Такси затормозило возле подъезда. Словно в тумане, Марина в мановение ока оказалась снаружи и подбежала к носилкам. На носилках лежала ее дочь, ее Златка. Вся правая сторона лица покрыта кровью и какой-то грязью, пуховик справа выпачкан, нога неестественно согнута. Марина смотрела в ужасе, все еще прижимая руки к губам, чтобы не закричать. «Она не может умереть, она не может умереть...» — нарастала в душе паника, душили слезы. Чьи-то руки встряхнули за плечи. Она подняла глаза. Чужие голоса накинулись на нее со всех сторон, одновременно:
— Это вы — мать? Мамаша, успокойтесь, возьмите себя в руки!
— Да, ДТП, предварительно ничего сказать не могу. Возможно, травмирован позвоночник.
— Теть Марин, Злата под машину попала, мы домой возвращались от Федоровой Ирки...
— Мариш, не плачь, все хорошо будет, подлатают, сейчас, знаешь, медицина какая!
— У вас есть какие-то документы? Страховка, паспорт?
— Я Диману набрал, он уже едет, минут через пятнадцать будет.
— Нет-нет, теплые вещи не надо, потом привезете. Садитесь же в машину. Да, в детскую областную едем.
Марина следом за врачами забралась в кузов неотложки. Она взяла руку дочери и не отпускала ее, стоя возле каталки на коленях, шепча что-то нежное на ушко. Злата была без сознания.
Приемный покой, подписи под какими-то бумагами, капельница, суета медиков вокруг дочки — все это она не могла вспомнить потом, когда все закончилось.
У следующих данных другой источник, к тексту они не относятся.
-- ==== Sys2Proof/Machine/Operands.lean ====
section
/-! DEFINITION. The operand contracts that read no state (the "Contract" lines of 41_encoder.md and 42_decoder.md with
the limits of 00_scope.md R4), the one operand read as a boolean (30_encoding.md R51), and the bit length ilog (R5). -/

namespace Sys2Proof.Machine

/-- `ilog(x)`: the bit length of x (R5). -/
def ilog (x : Word) : Nat := if x = 0#32 then 0 else Nat.log2 x.toNat + 1

/-- R51: the `bit` of ENC_BIT_LOGP is 1 when A is not 0, and 0 when A = 0 (D26). -/
def bitOperand (a : Word) : Bool := a != 0#32

/-- R75: 1 ≤ ft ≤ TOTAL_MAX and fl < fh ≤ ft. -/
abbrev encodeOk (fl fh ft : Word) : Prop :=
  1 ≤ ft.toNat ∧ ft.toNat ≤ totalMax ∧ fl.toNat < fh.toNat ∧ fh.toNat ≤ ft.toNat

/-- R76: 0 ≤ bits ≤ BITS_MAX and fl < fh ≤ 2^bits. -/
abbrev encodeBinOk (fl fh bits : Word) : Prop :=
  bits.toNat ≤ bitsMax ∧ fl.toNat < fh.toNat ∧ fh.toNat ≤ 2 ^ bits.toNat

/-- R77, R107: 1 ≤ logp ≤ 16. -/
abbrev logpOk (logp : Word) : Prop := 1 ≤ logp.toNat ∧ logp.toNat ≤ logpMax

/-- R32: 0 ≤ ftb ≤ 8. -/
abbrev ftbOk (ftb : Word) : Prop := ftb.toNat ≤ ftbMax

/-- R109: 2 ≤ total ≤ 2^32 - 1 (the upper bound is the operand's width). -/
abbrev uintTotalOk (total : Word) : Prop := 2 ≤ total.toNat

/-- R79: 2 ≤ total ≤ 2^32 - 1 and value < total. -/
abbrev encUintOk (value total : Word) : Prop := uintTotalOk total ∧ value.toNat < total.toNat

/-- R80, R110: 1 ≤ nbits ≤ 25. -/
abbrev rawOk (nbits : Word) : Prop := 1 ≤ nbits.toNat ∧ nbits.toNat ≤ rawMax

/-- R81: 1 ≤ nbits ≤ 8 and value < 2^nbits. -/
abbrev patchOk (value nbits : Word) : Prop :=
  (1 ≤ nbits.toNat ∧ nbits.toNat ≤ patchMax) ∧ value.toNat < 2 ^ nbits.toNat

/-- R104: 1 ≤ ft ≤ TOTAL_MAX. -/
abbrev probeOk (ft : Word) : Prop := 1 ≤ ft.toNat ∧ ft.toNat ≤ totalMax

/-- R105: 0 ≤ bits ≤ BITS_MAX. -/
abbrev probeBinOk (bits : Word) : Prop := bits.toNat ≤ bitsMax

/-- R106: fl < fh ≤ ft. -/
abbrev updateOk (fl fh ft : Word) : Prop := fl.toNat < fh.toNat ∧ fh.toNat ≤ ft.toNat

end Sys2Proof.Machine
end

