-- ==== Sys2Proof/Tests/Slice0.lean ====
section
/-! SUPPORT. Small tests. Expected values come from spec/95_test_vectors.md (the row is named at each) or from
30_encoding.md; the last part shows, for each statement with hypotheses, a state and operands that meet them. -/

namespace Sys2Proof.Tests

open Sys2Proof.Machine

/-! ### Helpers -/

/-- The next state of an answer. -/
def next? : Host.Outcome State Fault Refusal → Option State
  | .next t => some t
  | _ => none

/-- A memory that holds `vs` from address `a` on. -/
def bytes : Nat → List Byte → Memory
  | _, [] => []
  | a, v :: vs => (a, v) :: bytes (a + 1) vs

/-- The two tables of the vectors' notation, at 0 and at 16. -/
def tables : Memory := bytes 0 [3#8, 2#8, 1#8, 0#8] ++ bytes 16 [200#8, 100#8, 5#8, 0#8]

/-- After reset, with the vectors' tables and 16 bytes of BUF: `vs`, then `fill`. -/
def bench (vs : List Byte) (fill : Byte := 0#8) : State :=
  { State.afterReset { bufCap := 16, tblSize := 42 } 0 [] with
    buf := bytes 0 (vs ++ List.replicate (16 - vs.length) fill), tbl := tables }

/-- The encoder state of V-ENC-1, with a stream of `size` bytes in the BUF of `b`. -/
def encoder (size : Word) (b : State := bench []) : State :=
  { b with mode := .enc, storage := size, rng := 0x80000000#32, rem := 0xFFFFFFFF#32, nbitsTotal := 33#32 }

/-- The decoder state after DEC_INIT as the V-DEC rows give it: nbits_total = 33, rng = 0x80000000. -/
def decoder (size val rem offs : Word) (b : State := bench []) : State :=
  { b with mode := .dec, storage := size, rng := 0x80000000#32, val := val, rem := rem, offs := offs, nbitsTotal := 33#32 }

/-- The bench of V-DEC-1: BUF[0..4] = 12 34 56 78 9A. -/
def bench1 : State := bench [0x12#8, 0x34#8, 0x56#8, 0x78#8, 0x9A#8]
/-- The state of V-DEC-1. -/
def dec1 : State := decoder 5#32 0x76E5D4C3#32 120#32 4#32 bench1

/-- rng, val, ext, rem, offs, nbits_total, error after a command. -/
def coder (i : Instr) (s : State) : Option (Word × Word × Word × Word × Word × Word × Word) :=
  (next? (exec i s)).map fun t => (t.rng, t.val, t.ext, t.rem, t.offs, t.nbitsTotal, t.error)

/-- RESULT, rng, val, ext, rem, offs, nbits_total after a command. -/
def reader (i : Instr) (s : State) : Option (Word × Word × Word × Word × Word × Word × Word) :=
  (next? (exec i s)).map fun t => (t.result, t.rng, t.val, t.ext, t.rem, t.offs, t.nbitsTotal)

/-- The first eight bytes of BUF. -/
def buf8 (s : State) : List Byte := (List.range 8).map s.bufByte

/-- The refusal a command meets, and that it changed nothing else. -/
def refusedBy (o : Host.Outcome State Fault Refusal) (s : State) (r : RefuseReason) : Bool :=
  decide (next? o = some { s with refusal := some r })
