-- ==== Sys2Proof/Machine/Unknown.lean ====
section
/-! DEFINITION. Unknown: the fallback of the dispatch for the strategy codes 4 to 7
(spec/45_dispatch_init.md R176 to R178). -/

namespace Sys2Proof.Machine

/-- PREDICT.UNKNOWN always responds NOT_TAKEN (R176). -/
def execPredictUnknown (_addr : Addr) (s : State) : Result := s.withUnknown (.next (s.respond notTaken))

/-- TRAIN.UNKNOWN does nothing (R177). -/
def execTrainUnknown (_addr : Addr) (_outcome : Direction) (s : State) : Result :=
  s.withUnknown (.next (s.trained .unknown))

end Sys2Proof.Machine
end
Сплошной бесконечный кошмар, вот чем ей представились последние два часа.
Марина и так никогда не отличалась умением держать себя в руках, а тут она совсем потеряла самообладание. С трудом до нее дошло, что Злата попала под машину, пролетела десяток метров, что поломано бедро и, возможно, сильно поврежден позвоночник, наверняка есть черепно-мозговая травма, и это все очень-очень страшно. Злату увезли в операционную, и Марина сидела под дверями и всхлипывала, едва сдерживая рыдания. Ее никто не прогонял, хотя Диме сразу сказали ждать снаружи.
Ей показалось, что прошло уже несколько часов, хотя на самом деле не более пятнадцати минут, когда из операционной быстрым шагом вышла молодая женщина, ровесница Марины, по всей видимости, операционная медсестра. Она отмахнулась от всех вопросов и размашисто поспешила через коридор к посту.
— Лена, звони Мартынову! — не доходя метров пяти, громогласно, на все отделение, крикнула она. — Скажи, его случай.
— Вероника Викторовна, так Валентин Сергеевич двое суток на ногах был, только час назад домой ушел, он же спит наверняка!
— Буди, без него не справимся...
«Мартынов» — это определено что-то знакомое, что-то, что имеет к ней отношение. Но кто это, Марина помнить не хотела. Та часть ее воспоминаний, которая не была связана с дочкой, сейчас пребывала в дремоте, словно накрытая паутиной. Дежурная медсестра набрала телефонный номер. Трубку, по всей видимости, сняли сразу, медсестра начала что-то тихо объяснять и отвечать на вопросы.
— Вероника Викторовна, он будет через десять минут.
— Хорошо, Лен. Я в операционную, мы его ждем.
Марина, наконец, отважилась задать вопрос:
— Как она?
Медсестра посмотрела на Марину в упор и ответила резко, видимо, в своей обычной манере.
— Случай тяжелый. Но если за дело возьмется Мартынов, шансы есть.
— Шансы на жизнь? — с мольбой и слезами на глазах, с дрожью в голосе спросила Марина.
Вероника Викторовна покровительственно улыбнулась.
— Ну, и на жизнь, и на здоровье. Доктор очень хороший. Обычно мы не обнадеживаем заранее, но Валентин Сергеевич — наш талисман и волшебник.
Марина вернулась на свое место под дверями операционной и стала ждать. Через десять минут и правда в отделение легкой и быстрой походкой вошел ее вечерний спаситель. Неужели он двое суток не спал? Сейчас врач был в зеленом медицинском костюме, волосы собраны и спрятаны под шапочку — уже готов к операции. Заплаканную Марину он заметил, удивленно поднял бровь, коротко спросил:
— Дочь? — она кивнула. Валентин зашел в операционную.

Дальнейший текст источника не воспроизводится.